Bob Archer

Personal information
- Date of birth: 7 March 1899
- Place of birth: Swindon, England
- Date of death: 1982 (aged 82–83)
- Place of death: Swindon, England
- Position(s): Left half back

Senior career*
- Years: Team / Apps / (Gls)
- Bristol Rovers
- 1920–1931: Swindon Town / 189 / (4)

= Bob Archer =

English footballer

Bob Archer (7 March 1899 – 1982) was a football left half back.

Born in Swindon, Archer was the first schoolboy of the town to be awarded an England cap when he played for the team against Wales at Watford in 1913.

In 1916, he lied about his age to be admitted into the Army for the First World War and was later invalided back into civilian life after being gassed.

His professional football career began at Bristol Rovers before he transferred to his home club of Swindon Town in 1920. Archer made his début for the club in March 1921 against Northampton.
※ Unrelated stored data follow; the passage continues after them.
@[simp] theorem State.periodOverflow_frame (s : State) (c : CellId) :
    (s.periodOverflow c).profiles = s.profiles ∧ (s.periodOverflow c).requests = s.requests ∧
    (s.periodOverflow c).timebase = s.timebase ∧ (s.periodOverflow c).trig = s.trig ∧
    (s.periodOverflow c).port = s.port ∧ (s.periodOverflow c).command = s.command ∧
    (s.periodOverflow c).resetHeld = s.resetHeld ∧ (s.periodOverflow c).freeIndex = s.freeIndex ∧
    (s.periodOverflow c).pending = s.pending ∧
    (s.periodOverflow c).wire = s.wire ∧
    (s.periodOverflow c).channels.threshold = s.channels.threshold ∧
    (s.periodOverflow c).scan.staging = s.scan.staging ∧
    (s.periodOverflow c).scan.image = s.scan.image ∧
    (s.periodOverflow c).scan.cycle = s.scan.cycle ∧
    (s.periodOverflow c).scan.overrun = s.scan.overrun ∧
    (s.periodOverflow c).scan.due = s.scan.due ∧
    (s.periodOverflow c).scan.source = s.scan.source ∧
    (s.periodOverflow c).scan.edge = s.scan.edge ∧
    (s.periodOverflow c).results.watermark = s.results.watermark ∧
    (s.periodOverflow c).results.snapshot = s.results.snapshot ∧
    (s.periodOverflow c).results.current = s.results.current ∧
    (s.periodOverflow c).events.enable = s.events.enable := by
  unfold State.periodOverflow; split <;> simp

@[simp] theorem State.stallExpiry_frame (s : State) (c : CellId) :
    (s.stallExpiry c).profiles = s.profiles ∧ (s.stallExpiry c).requests = s.requests ∧
    (s.stallExpiry c).timebase = s.timebase ∧ (s.stallExpiry c).trig = s.trig ∧
    (s.stallExpiry c).port = s.port ∧ (s.stallExpiry c).command = s.command ∧
    (s.stallExpiry c).resetHeld = s.resetHeld ∧ (s.stallExpiry c).freeIndex = s.freeIndex ∧
    (s.stallExpiry c).pending = s.pending ∧
    (s.stallExpiry c).wire = s.wire ∧
    (s.stallExpiry c).channels.threshold = s.channels.threshold ∧
    (s.stallExpiry c).scan.staging = s.scan.staging ∧
    (s.stallExpiry c).scan.image = s.scan.image ∧ (s.stallExpiry c).scan.cycle = s.scan.cycle ∧
    (s.stallExpiry c).scan.overrun = s.scan.overrun ∧ (s.stallExpiry c).scan.due = s.scan.due ∧
    (s.stallExpiry c).scan.source = s.scan.source ∧ (s.stallExpiry c).scan.edge = s.scan.edge ∧
    (s.stallExpiry c).results.watermark = s.results.watermark ∧
    (s.stallExpiry c).results.snapshot = s.results.snapshot ∧
    (s.stallExpiry c).results.current = s.results.current ∧
    (s.stallExpiry c).events.enable = s.events.enable := by
  unfold State.stallExpiry; split <;> simp

@[simp] theorem State.restExpiry_frame (s : State) (c : CellId) :
    (s.restExpiry c).profiles = s.profiles ∧ (s.restExpiry c).channels = s.channels ∧
    (s.restExpiry c).requests = s.requests ∧ (s.restExpiry c).references = s.references ∧
    (s.restExpiry c).timebase = s.timebase ∧ (s.restExpiry c).trig = s.trig ∧
    (s.restExpiry c).port = s.port ∧ (s.restExpiry c).command = s.command ∧
    (s.restExpiry c).resetHeld = s.resetHeld ∧ (s.restExpiry c).freeIndex = s.freeIndex ∧
    (s.restExpiry c).pending = s.pending ∧
    (s.restExpiry c).wire = s.wire ∧ (s.restExpiry c).scan.staging = s.scan.staging ∧
    (s.restExpiry c).scan.image = s.scan.image ∧ (s.restExpiry c).scan.cycle = s.scan.cycle ∧
    (s.restExpiry c).scan.overrun = s.scan.overrun ∧ (s.restExpiry c).scan.due = s.scan.due ∧
    (s.restExpiry c).scan.source = s.scan.source ∧ (s.restExpiry c).scan.edge = s.scan.edge ∧
    (s.restExpiry c).results.watermark = s.results.watermark ∧
    (s.restExpiry c).results.snapshot = s.results.snapshot ∧
    (s.restExpiry c).results.current = s.results.current ∧
    (s.restExpiry c).events.enable = s.events.enable := by
  unfold State.restExpiry; dsimp only; (repeat' split) <;> simp

@[simp] theorem State.intervalTick_frame (s : State) :
    (s.intervalTick).cells = s.cells ∧ (s.intervalTick).dispatch = s.dispatch ∧
    (s.intervalTick).profiles = s.profiles ∧ (s.intervalTick).channels = s.channels ∧
    (s.intervalTick).scan = s.scan ∧ (s.intervalTick).requests = s.requests ∧
    (s.intervalTick).references = s.references ∧ (s.intervalTick).results = s.results ∧
    (s.intervalTick).windows = s.windows ∧ (s.intervalTick).trig = s.trig ∧
    (s.intervalTick).events = s.events ∧ (s.intervalTick).port = s.port ∧
    (s.intervalTick).command = s.command ∧ (s.intervalTick).resetHeld = s.resetHeld ∧
    (s.intervalTick).freeIndex = s.freeIndex ∧ (s.intervalTick).pending = s.pending ∧
    (s.intervalTick).wire = s.wire ∧
    (s.intervalTick).timebase.prescale = s.timebase.prescale ∧
    (s.intervalTick).timebase.divider = s.timebase.divider ∧
    (s.intervalTick).timebase.latch = s.timebase.latch ∧
    (s.intervalTick).timer.running = s.timer.running ∧
    (s.intervalTick).timer.period = s.timer.period ∧
    (s.intervalTick).timer.pendingPeriod = s.timer.pendingPeriod := by
  unfold State.intervalTick; split <;> simp

@[simp] theorem State.scanTimerExpiry_frame (s : State) :
    (s.scanTimerExpiry).cells = s.cells ∧ (s.scanTimerExpiry).profiles = s.profiles ∧
    (s.scanTimerExpiry).channels = s.channels ∧ (s.scanTimerExpiry).requests = s.requests ∧
    (s.scanTimerExpiry).references = s.references ∧ (s.scanTimerExpiry).results = s.results ∧
    (s.scanTimerExpiry).timebase = s.timebase ∧ (s.scanTimerExpiry).trig = s.trig ∧
    (s.scanTimerExpiry).port = s.port ∧ (s.scanTimerExpiry).command = s.command ∧
    (s.scanTimerExpiry).resetHeld = s.resetHeld ∧ (s.scanTimerExpiry).freeIndex = s.freeIndex ∧
    (s.scanTimerExpiry).pending = s.pending ∧
    (s.scanTimerExpiry).wire = s.wire ∧ (s.scanTimerExpiry).scan.staging = s.scan.staging ∧
    (s.scanTimerExpiry).scan.image = s.scan.image ∧
    (s.scanTimerExpiry).scan.jobsInFlight = s.scan.jobsInFlight ∧
    (s.scanTimerExpiry).scan.source = s.scan.source ∧
    (s.scanTimerExpiry).scan.edge = s.scan.edge ∧
    (s.scanTimerExpiry).events.enable = s.events.enable := by
  unfold State.scanTimerExpiry; split <;> simp

@[simp] theorem State.trigEdge_frame (s : State) :
    (s.trigEdge).cells = s.cells ∧ (s.trigEdge).profiles = s.profiles ∧
    (s.trigEdge).channels = s.channels ∧ (s.trigEdge).requests = s.requests ∧
    (s.trigEdge).references = s.references ∧ (s.trigEdge).results = s.results ∧
    (s.trigEdge).timebase = s.timebase ∧ (s.trigEdge).port = s.port ∧
    (s.trigEdge).command = s.command ∧ (s.trigEdge).resetHeld = s.resetHeld ∧
    (s.trigEdge).freeIndex = s.freeIndex ∧ (s.trigEdge).pending = s.pending ∧
    (s.trigEdge).wire = s.wire ∧
    (s.trigEdge).scan.staging = s.scan.staging ∧ (s.trigEdge).scan.image = s.scan.image ∧
    (s.trigEdge).scan.jobsInFlight = s.scan.jobsInFlight ∧
    (s.trigEdge).scan.source = s.scan.source ∧ (s.trigEdge).scan.edge = s.scan.edge ∧
    (s.trigEdge).events.enable = s.events.enable := by
  unfold State.trigEdge; dsimp only; (repeat' split) <;> simp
It was not until the 1925–26 season that Archer became a first team regular, having been forced to play in various positions in the preceding seasons before deciding to play solely as a left half back. He was ever present in the 1928-29 FA Cup run when Swindon were beaten in the fifth round by Arsenal. He was also a member of the squad that beat Manchester United the following year.

His last appearance for the club was in a 4–0 defeat against Luton Town on 28 February 1931. After retiring, he ran a fish and chip shop and remained in Swindon until his death in 1982.